>Subject: brain plasticity - what causes it?
>From: jander at unf.edu (John E Anderson)
>Date: Fri, 05 November 1999 02:49 PM EST
>Message-id: <382332F5.A9BCFE3A at unf.edu>
>>I would like to tap into the collective wisdom of the list in hopes of
>answering the following question:
>>Does any kind of neuronal activity in the brain induce plasticity, or is
>plasticity induced only by certain kinds of activity? In other words,
>do changes in brain tissue -- either through modification of synapse
>strengths, establishment of new synapses, or some other route -- become
>more likely in response to action potentials in *any* kind of neuron, or
>does the activity have to be in a special kind(s) of neuron?

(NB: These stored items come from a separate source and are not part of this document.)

/-- Table keys that a sequence of `t` tokens needs and does not have. -/
def Kv.missing (k : Kv) (q t : Nat) : List Nat :=
  let sq := k.seq q
  k.pool.heads2.flatMap fun lh => ((List.range (pagesOf t)).map (pageKey lh.1 lh.2)).filter
    fun key => Map.get .none sq.table key == .none

/-- The pages a sequence holds alone: resident and referenced once. -/
def Kv.alone (k : Kv) (q : Nat) : List (Nat × Nat) :=
  (k.seq q).table.filterMap fun e => match e.2 with
    | .resident g => if (Map.get {} k.pages g).refs = 1 then some (e.1, g) else none
    | _ => none

/-- Whether a sequence has pages in host swap units. -/
def Kv.hasSwapped (k : Kv) (q : Nat) : Bool :=
  (k.seq q).table.any fun e => match e.2 with
    | .swapped _ => true
    | _ => false

/-- The KV swap units: those at the top of the registered area (R198). -/
def Part.kvUnits (q : Part) : List Nat :=
  let total := q.host.bytes / 8192
  let n := min q.kv.pool.swapUnits total
  (List.range n).map (total - n + ·)

/-- The lowest KV swap units neither in use nor retired: a unit whose generation would wrap is retired (R218). -/
def Part.freeUnits (q : Part) (n : Nat) : Option (List Nat) :=
  let l := q.kvUnits.filter fun u => !(Map.get {} q.host.units u).used && decide ((Map.get {} q.host.units u).gen < 2 ^ 32 - 1)
  if n ≤ l.length then some (l.take n) else none

/-- The KV address of a table entry (R201). -/
def kvAddr (seq key : Nat) : Nat :=
  key % 65536 + key / 65536 % 256 * 2 ^ 16 + key / 2 ^ 24 % 256 * 2 ^ 24 + seq * 2 ^ 32 + 2 ^ 62

/-- A unit's 8,192 bytes go to the host as AES-256-GCM ciphertext under the partition's swap key, and its record takes the next
generation and the tag, complemented where a line was poisoned (R147, R218, R412). -/
def State.unitOut (s : State) (p u addr : Nat) (b : List Byte) (bad : Bool) : State :=
  let h := (s.part p).host
  let r := Map.get {} h.units u
  let gen := r.gen + 1
  let nonce := leBytes 4 h.epoch ++ leBytes 4 u ++ leBytes 4 gen
  let aad := leBytes 4 p ++ leBytes 4 u ++ leBytes 4 gen ++ leBytes 8 addr
  let ct := gcmCrypt (keyBytes h.key) nonce b
  let tag := gcmTag 12 (keyBytes h.key) nonce aad ct
  (s.emit (.hostWrite (h.base + 8192 * u) ct)).modPart p fun q => { q with host := { q.host with
    units := Map.set {} q.host.units u
      { r with written := true, gen := gen, carried := bad, tag := if bad then tag.map (~~~ ·) else tag } } }

/-- The bytes of a page, and whether a line of it is poisoned. -/
def State.pageBytes (s : State) (p page : Nat) : List Byte := s.ddrBytes (pageAddr p page / 64) 0 8192
def State.pageBad (s : State) (p page : Nat) : Bool := s.ddrAnyBad (pageAddr p page / 64) 0 8192

/-- The token whose slot a byte of a page lies in (R200). -/
def tokenOf (format i : Nat) : Nat :=
  if format = 0 then (if i < 4096 then i % 512 / 32 else i % 32 / 2) else (if i < 4096 then i % 256 / 16 else i % 16)

/-- A page's bytes with zeros in the token slots from `keep` on. -/
def keepTokens (format keep : Nat) (b : List Byte) : List Byte :=
  b.zipIdx.map fun e => if tokenOf format e.2 < keep then e.1 else 0

/-- A page is copied to another with its poison; token slots from `keep` on are zero. -/
def State.copyPage (s : State) (p src dst keep : Nat) : State :=
  let b := keepTokens (s.part p).kv.pool.format keep (s.pageBytes p src)
  (List.range 128).foldl (fun (t : State) (i : Nat) =>
    t.ddrWrite (pageAddr p dst / 64 + i) (slice b (64 * i) 64) (s.ddrBad (pageAddr p src / 64 + i))) s

/-- Token slots past a sequence's length read as zero (R200): what a job wrote there goes when it ends without ST_OK. -/
def State.trimSeq (s : State) (p q : Nat) : State :=
  let sq := (s.part p).kv.seq q
  sq.table.foldl (fun (t : State) (e : Nat × PRef) => match e.2 with
    | .resident g => if sq.length < 16 * (e.1 % 65536 + 1) && !(Map.get {} (t.part p).kv.pages g).readOnly then
        t.copyPage p g g (sq.length - 16 * (e.1 % 65536)) else t
    | _ => t) s

/-- Every page a sequence holds alone is written to a KV swap unit and freed (R217 steps 4 and 5). -/
def State.swapOut (s : State) (p q : Nat) : Option State :=
  let x := s.part p
  let al := x.kv.alone q
  match x.freeUnits al.length with
  | none => none
  | some us =>
    let pairs := al.zip us
    some <| pairs.foldl (fun t e =>
      let g := e.1.2
      let key := e.1.1
      let u := e.2
      let t1 := t.unitOut p u (kvAddr q key) (t.pageBytes p g) (t.pageBad p g || t.recBad (.pageEntry p q key))
      t1.modPart p fun y =>
        let ur := Map.get {} y.host.units u
        let sq := y.kv.seq q
        let ur' := { ur with used := true, seq := q, key := key }
        let sq' := { sq with swapped := true, table := Map.set .none sq.table key (.swapped u) }
        let kv' := (y.kv.dropRef g).setSeq q sq'
        { y with
          host := { y.host with units := Map.set {} y.host.units u ur' }
          kv := { kv' with stats := { y.kv.stats with swapOut := y.kv.stats.swapOut + 1 } } }) s

/-- Policy keys in order (R233): 2 bits each from bits [1:0] up, 0b11 ending the list. -/
def policyKeys (v : Nat) : List Nat :=
  ((List.range 4).map fun i => bits v (2 * i + 1) (2 * i)).takeWhile (· != 3)

/-- Whether candidate `a` goes before `b` under a policy; ties go to the lower slot number. -/
def Kv.before (k : Kv) (keys : List Nat) (a b : Nat) : Bool :=
  match keys with
  | [] => decide (a < b)
  | key :: rest =>
    let va := if key = 0 then (k.seq a).prio else if key = 1 then k.nextOpen - (k.seq a).opened
              else 2 ^ 32 - (k.alone a).length
    let vb := if key = 0 then (k.seq b).prio else if key = 1 then k.nextOpen - (k.seq b).opened
              else 2 ^ 32 - (k.alone b).length
    if va < vb then true else if vb < va then false else Kv.before k rest a b

/-- The victim of a page event (R217), among those that the free swap units can take (log entry 32): `named` are the requesting job's sequences, `prio` the highest among them. -/
def Part.victim (x : Part) (named : List Nat) (prio : Nat) : Option Nat :=
  let k := x.kv
  let c := (k.seqs.filter fun e =>
    e.2.isOpen && !named.contains e.1 && !e.2.swapped && !(x.cfg.reserved && e.2.busy.isSome) &&
    !(k.alone e.1).isEmpty && decide (e.2.prio ≤ prio) && (x.freeUnits (k.alone e.1).length).isSome).map Prod.fst
  c.foldl (fun b q => match b with
    | none => some q
    | some m => if k.before (policyKeys x.policy) q m then some q else some m) none
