-- ==== Sys2Proof/Machine/DdrOps.lean ====
section
/-! DEFINITION. DDR5 errors, key pairs and data areas (R151 to R156). -/

namespace Sys2Proof.Machine

/-- How a stored line reads back (R153, R155, R410): a corrected beat is written back, an uncorrectable one poisons the line;
both count at the page (R156). -/
def State.ddrEcc (s : State) (line : Nat) (ecc : Ecc) : State :=
  let pg := line / 64
  let sub := subOf line
  let data := fun n => leBytes 8 (physOf line) ++ leBytes 4 n
  match ecc with
  | .clean => s
  | .corrected =>
    let s1 := { s with ddr := { s.ddr with pages := Map.modify {} s.ddr.pages pg fun x =>
      { x with corrected := s.now :: x.corrected.filter fun t => decide (s.now < t + 86400000000) } } }
    s1.logCorrected sub 0x0401 0xFF data
  | .uncorrectable =>
    let s1 := { s with ddr := { s.ddr with
      poison := Map.set false s.ddr.poison line true
      pages := Map.modify {} s.ddr.pages pg fun x => { x with bad := true } } }
    s1.log sub 0x0402 0xFF (data 1)

/-- What partition `p` wrote in a range of its space is forgotten: its key pair goes (R154). -/
def State.ddrForget (s : State) (p : Nat) : State :=
  { s with ddr := { s.ddr with
    mem := Map.eraseRange s.ddr.mem (2 ^ 44 * p) (2 ^ 44 * (p + 1))
    poison := Map.eraseRange s.ddr.poison (2 ^ 38 * p) (2 ^ 38 * (p + 1))
    keyGen := Map.erase s.ddr.keyGen p
    pairs := Map.erase s.ddr.pairs p } }

/-- A key pair is created for a partition whose DDR5 is first granted. -/
def State.ddrKey (s : State) (p : Nat) : State :=
  if Map.get 0 s.ddr.keyGen p = 0 then
    { s with ddr := { s.ddr with
      keyGen := Map.set 0 s.ddr.keyGen p s.ddr.nextKey, pairs := Map.set 0 s.ddr.pairs p s.ddr.nextKey
      nextKey := s.ddr.nextKey + 1 } }
  else s

/-- Whether the `n` bytes at an offset of the partition's DDR5 space lie in a data area of one of its images (R151). -/
def Part.inDataArea (q : Part) (off n : Nat) : Bool :=
  q.ctxs.any fun c => match c.2.image with
    | some im => decide (im.dataBase ≤ off) && decide (off + n ≤ im.dataBase + im.needs.ddr5)
    | none => false

/-- The data areas of the partition's images: base and end. -/
def Part.dataAreas (q : Part) : List (Nat × Nat) :=
  q.ctxs.filterMap fun c => c.2.image.map fun im => (im.dataBase, im.dataBase + im.needs.ddr5)

/-- The base that a data area of `n` bytes gets (log entry 168): the lowest, of 0 and the ends of the other data areas on a
64-byte boundary, from which it meets no other. -/
def Part.freeBase (q : Part) (n : Nat) : Nat :=
  let l := q.dataAreas
  let free := fun b => l.all fun e => decide (b + n ≤ e.1) || decide (e.2 ≤ b)
  let ends := l.map fun e => roundUp 64 e.2
  ((0 :: ends).filter free).foldl min (ends.foldl max 0)

end Sys2Proof.Machine
end

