-- ==== Sys2Proof/Machine/HuvOps.lean ====
section
/-! DEFINITION. Sending over Huveip: routes, credits, frames, and what the loss of a session does
(R128 to R137). -/

namespace Sys2Proof.Machine

/-- An empty frame to fill in. -/
def blankFrame : RxFrame :=
  { seq := 0, ack := 0, ackv := false, nak := false, vc := 0, dst := 0, src := 0, first := false, last := false, winId := 0,
    gen := 0, flags := 0, lineOff := 0, tctr := 0, tamt := 0, wtag := 0, hops := 0, payload := [], crcOk := true,
    crcInverted := false, tagOk := true }

/-- TYPE of a frame (R129). -/
def tyWrite : Nat := 0
def tySignal : Nat := 1
def tyCompletion : Nat := 2
def tyPace : Nat := 3
def tyLink : Nat := 4

/-- A port's credit of a frame's channel; LINK frames need none (R131). -/
def Credits.has (c : Credits) (ty vc : Nat) : Bool :=
  if ty = 4 then true else if ty < 2 then (if vc = 0 then decide (0 < c.c0) else decide (0 < c.c1)) else decide (0 < c.cc)
def Credits.take (c : Credits) (ty vc : Nat) : Credits :=
  if ty = 4 then c
  else if ty < 2 then (if vc = 0 then { c with c0 := c.c0 - 1 } else { c with c1 := c.c1 - 1 })
  else { c with cc := c.cc - 1 }
def Credits.give (c : Credits) (ty vc n : Nat) : Credits :=
  if ty = 4 then c
  else if ty < 2 then (if vc = 0 then { c with c0 := c.c0 + n } else { c with c1 := c.c1 + n })
  else { c with cc := c.cc + n }
def Credits.total (c : Credits) : Nat := c.c0 + c.c1 + c.cc

/-- Bytes a frame takes in the replay buffer (R128). -/
def TxFrame.bytes (f : TxFrame) : Nat := 36 + f.f.payload.length

/-- The link word of a frame (R129). -/
def linkWord (f : RxFrame) : List Byte :=
  leBytes 4 (f.seq % 4096 + f.ack % 4096 * 2 ^ 12 + f.ackv.toNat * 2 ^ 24 + f.nak.toNat * 2 ^ 25 + f.vc % 2 * 2 ^ 26)

/-- The header of a frame (R129). -/
def frameHeader (ty : Nat) (f : RxFrame) : List Byte :=
  leBytes 16 (f.dst % 2 ^ 16 + f.src % 2 ^ 16 * 2 ^ 16 + ty % 8 * 2 ^ 32 + f.payload.length / 64 % 8 * 2 ^ 35 +
    f.first.toNat * 2 ^ 38 + f.last.toNat * 2 ^ 39 + f.winId % 2 ^ 12 * 2 ^ 40 + f.gen % 2 ^ 16 * 2 ^ 52 + f.flags % 16 * 2 ^ 68 +
    f.lineOff % 2 ^ 22 * 2 ^ 72 + f.tctr % 256 * 2 ^ 94 + f.tamt % 256 * 2 ^ 102 + f.wtag % 2 ^ 10 * 2 ^ 110 + f.hops % 256 * 2 ^ 120)

/-- The 36 bytes of key and salt that a side sends under, of the 104 of R403; none before a session. -/
def Session.sendKey (x : Session) (m : List Byte) : List Byte :=
  if m.isEmpty then [] else if x.initiator then slice m 0 32 ++ slice m 64 4 else slice m 32 32 ++ slice m 68 4

/-- Header, payload and tag of a frame (R132, R400): before a session the payload is clear and the tag 0. -/
def TxFrame.sealed (t : TxFrame) : List Byte :=
  let head := frameHeader t.ty t.f
  if t.key.isEmpty then head ++ t.f.payload ++ zeros 12
  else
    let nonce := slice t.key 32 4 ++ leBytes 8 t.no
    let ct := gcmCrypt (t.key.take 32) nonce t.f.payload
    head ++ ct ++ gcmTag 12 (t.key.take 32) nonce head ct

/-- The bytes of a frame on the link (R128, R132): link word, header, encrypted payload, tag, and the CRC-32 over all before it,
inverted where the copy is to be discarded. -/
def TxFrame.wire (t : TxFrame) : List Byte :=
  let body := linkWord t.f ++ t.sealed
  let c := crc32 body
  body ++ leBytes 4 (if t.f.crcInverted then 2 ^ 32 - 1 - c else c)

/-- Whether the 256 KiB replay buffer has room for a frame. -/
def Port.room (x : Port) (f : TxFrame) : Bool := decide (sumNat (x.replay.map TxFrame.bytes) + f.bytes ≤ 262144)

/-- A frame as the next one of the hop: its link word is this hop's own, its key the session's for its number (R129, R403). -/
def Port.numbered (x : Port) (f : TxFrame) : TxFrame :=
  { f with
    f := { f.f with seq := x.txNext % 4096, ack := (x.rxNext + 4095) % 4096, ackv := decide (0 < x.rxNext), nak := false }
    no := x.txNext
    key := x.session.sendKey (if x.txNext < x.session.switchTx then x.session.oldMaterial else x.session.material) }

/-- A frame goes out with its number and the acknowledgement of what has been received (R129, R130). -/
def State.transmit (s : State) (h : Nat) (f : TxFrame) : State :=
  let x := s.port h
  let g := x.numbered f
  (s.setPort h { x with
    txNext := x.txNext + 1
    replay := x.replay ++ [{ g with source := none }]
    credits := x.credits.take f.ty f.f.vc
    session := { x.session with frames := x.session.frames + 1 }
    stats := { x.stats with framesTx := x.stats.framesTx + 1 } }).emit (.frame h f.ty g.f g.wire)

/-- Whether the port carries frames of the type: traffic only while the session is up, LINK frames from training on. -/
def Port.carries (x : Port) (ty : Nat) : Bool :=
  x.state == .up || x.state == .retraining || (ty == 4 && x.state == .attesting)

/-- Whether a frame may go out at once: no retrain, a credit, room, and none of its channel before it. -/
def Port.clear (x : Port) (t : TxFrame) : Bool :=
  x.state != .retraining && x.credits.has t.ty t.f.vc && x.room t && !(x.waiting.any fun w => w.ty == t.ty && w.f.vc == t.f.vc)

/-- A frame of this device is sent, or waits for a credit, for room or for the end of a retrain. -/
def State.sendFrame (s : State) (h ty : Nat) (f : RxFrame) : State :=
  let x := s.port h
  let t : TxFrame := { ty := ty, f := f }
  if x.clear t then s.transmit h t else s.setPort h { x with waiting := x.waiting ++ [t] }

/-! ### Credits owed (R131) -/

/-- A LINK frame returns the credits owed: 12 bits a channel in header bits [51:40], [63:52] and [75:64]. -/
def State.returnCredits (s : State) (h : Nat) : State :=
  let x := s.port h
  let o := x.owed
  (s.setPort h { x with owed := {} }).sendFrame h tyLink
    { blankFrame with
      src := s.huv.devId
      winId := o.c0, gen := o.c1 + 4096 * (o.cc % 16), flags := o.cc / 16 % 16, lineOff := o.cc / 256, hops := 255 }

/-- A slot of the receive buffer is free again; 32 owed credits are returned at once. -/
def State.owe (s : State) (h ty vc : Nat) : State :=
  let s1 := s.setPort h { s.port h with owed := (s.port h).owed.give ty vc 1 }
  if 32 ≤ (s1.port h).owed.total then s1.returnCredits h else s1

/-- A forwarded frame is sent or waits; the slot it was received in is free once it has gone out. -/
def State.relay (s : State) (h : Nat) (t : TxFrame) : State :=
  let x := s.port h
  if x.clear t then
    match t.source with
    | some (k, vc) => (s.transmit h t).owe k t.ty vc
    | none => s.transmit h t
  else s.setPort h { x with waiting := x.waiting ++ [t] }

/-- Waiting frames go out in order as far as credits and room allow. -/
def State.drainWaiting (s : State) (h : Nat) : State :=
  let x := s.port h
  x.waiting.foldl (fun (t : State) (w : TxFrame) => t.relay h w) (s.setPort h { x with waiting := [] })

/-- Route table entry of a destination; tables are numbered 1 LOCAL and 4 to 7 (R136, R137). -/
def State.route (s : State) (table dst : Nat) : Nat := Map.get 0 s.huv.routes (65536 * table + dst)

/-- What a route says: no route, here, or out of a port on a channel. -/
inductive Way where
  | none
  | here
  | out (port : Nat) (dateline : Bool)
  deriving DecidableEq, Repr

/-- The way from an entry point to a destination. -/
def State.way (s : State) (table dst : Nat) : Way :=
  let e := s.route table dst
  let o := e % 8
  if o = 1 then (if dst = s.huv.devId then .here else .none)
  else if 4 ≤ o then .out (o - 4) (e.testBit 3) else .none

/-- A device's own ID reaches itself. -/
def State.isOwn (s : State) (dev : Nat) : Bool := dev == s.huv.devId

/-- A completion for a write of device `dst` with its tag and status (R129, R136): to a write of this device it comes
at once. -/
def State.sendCompletion (s : State) (dst wtag status : Nat) : State :=
  if s.isOwn dst then
    { s with fab := { s.fab with writes := s.fab.writes.map fun w =>
      if w.phase == .sent && w.tag = wtag then
        { w with phase := if status = stOk then .applied else .faulted, status := status } else w } }
  else match s.way 1 dst with
    | .out h _ =>
      if (s.port h).carries tyCompletion then
        s.sendFrame h tyCompletion
          { blankFrame with dst := dst, src := s.huv.devId, lineOff := status, wtag := wtag, hops := 255 }
      else s
    | _ => s

/-- Destinations that a port's routes of the local fabric reach. -/
def State.reachedBy (s : State) (h : Nat) : List Nat :=
  (s.huv.routes.filter fun e => e.1 / 65536 = 1 && e.2 % 8 = h + 4).map fun e => e.1 % 65536

/-- The logical peers of every partition: the devices that LOCAL routes reach, the device itself apart (log entry 29). -/
def State.peers (s : State) : List Nat :=
  ((s.huv.routes.filter fun e => e.1 / 65536 = 1 && 4 ≤ e.2 % 8).map fun e => e.1 % 65536).filter (· != s.huv.devId) |>.take 255

end Sys2Proof.Machine
end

>>Thanks for any help you can provide. I would especially appreciate
>pointers to relevant papers or other sources of information.
there's no 'easy' answer to your Q because, depending upon developmental
'stage', degrees, and forms, of 'plasticity' vary.
in early development (including prenatal), everything's 'plastic', and
activation-dependent (which is not the 'accepted' view, but which can be
readily verified through the study of =existing= experimental data, such as
frog tectum transplant).
it's my view that the nervous system, =as a whole=, remains 'plastic'
throughout life, but that, since in 'areas' such as the spinal cord, avtivation
is relatively-highly-stereotypically-repetitive, the existing plasticity 'just'
continues to converge in the stereotypical way. this's why, BTW, early training
yields outsized performance benefits (developmental plasticity is nonlinear,
because of the stereotypical-activation-mitigated convergence (which is 'just'
another window into TD E/I-minimization), which is one of the things that's
discussed, with respect to higher-'level' neural information-processing, in
AoK, Ap7, with respect to volition (the 'volitional diminishing-returns
decision')). in the beginning =everything= is astereotypical, but as experience
is acquired, convergence upon stereotypy augments (again, via TD
E/I-minimization (that such is not a 'prison' is among AoK's main 'points'))
anyway, the low-'level' plasticity is robustly-testable experimentally (as long
as enough organic stuff remains, post-lesion), and actually stands verified,
sans lesioning (myographically, or via 'just' plain ol' observation), in
examples from the training of athletes... 'practice makes perfect' is the same
as saying 'plasticity continues' even at spinal 'levels'.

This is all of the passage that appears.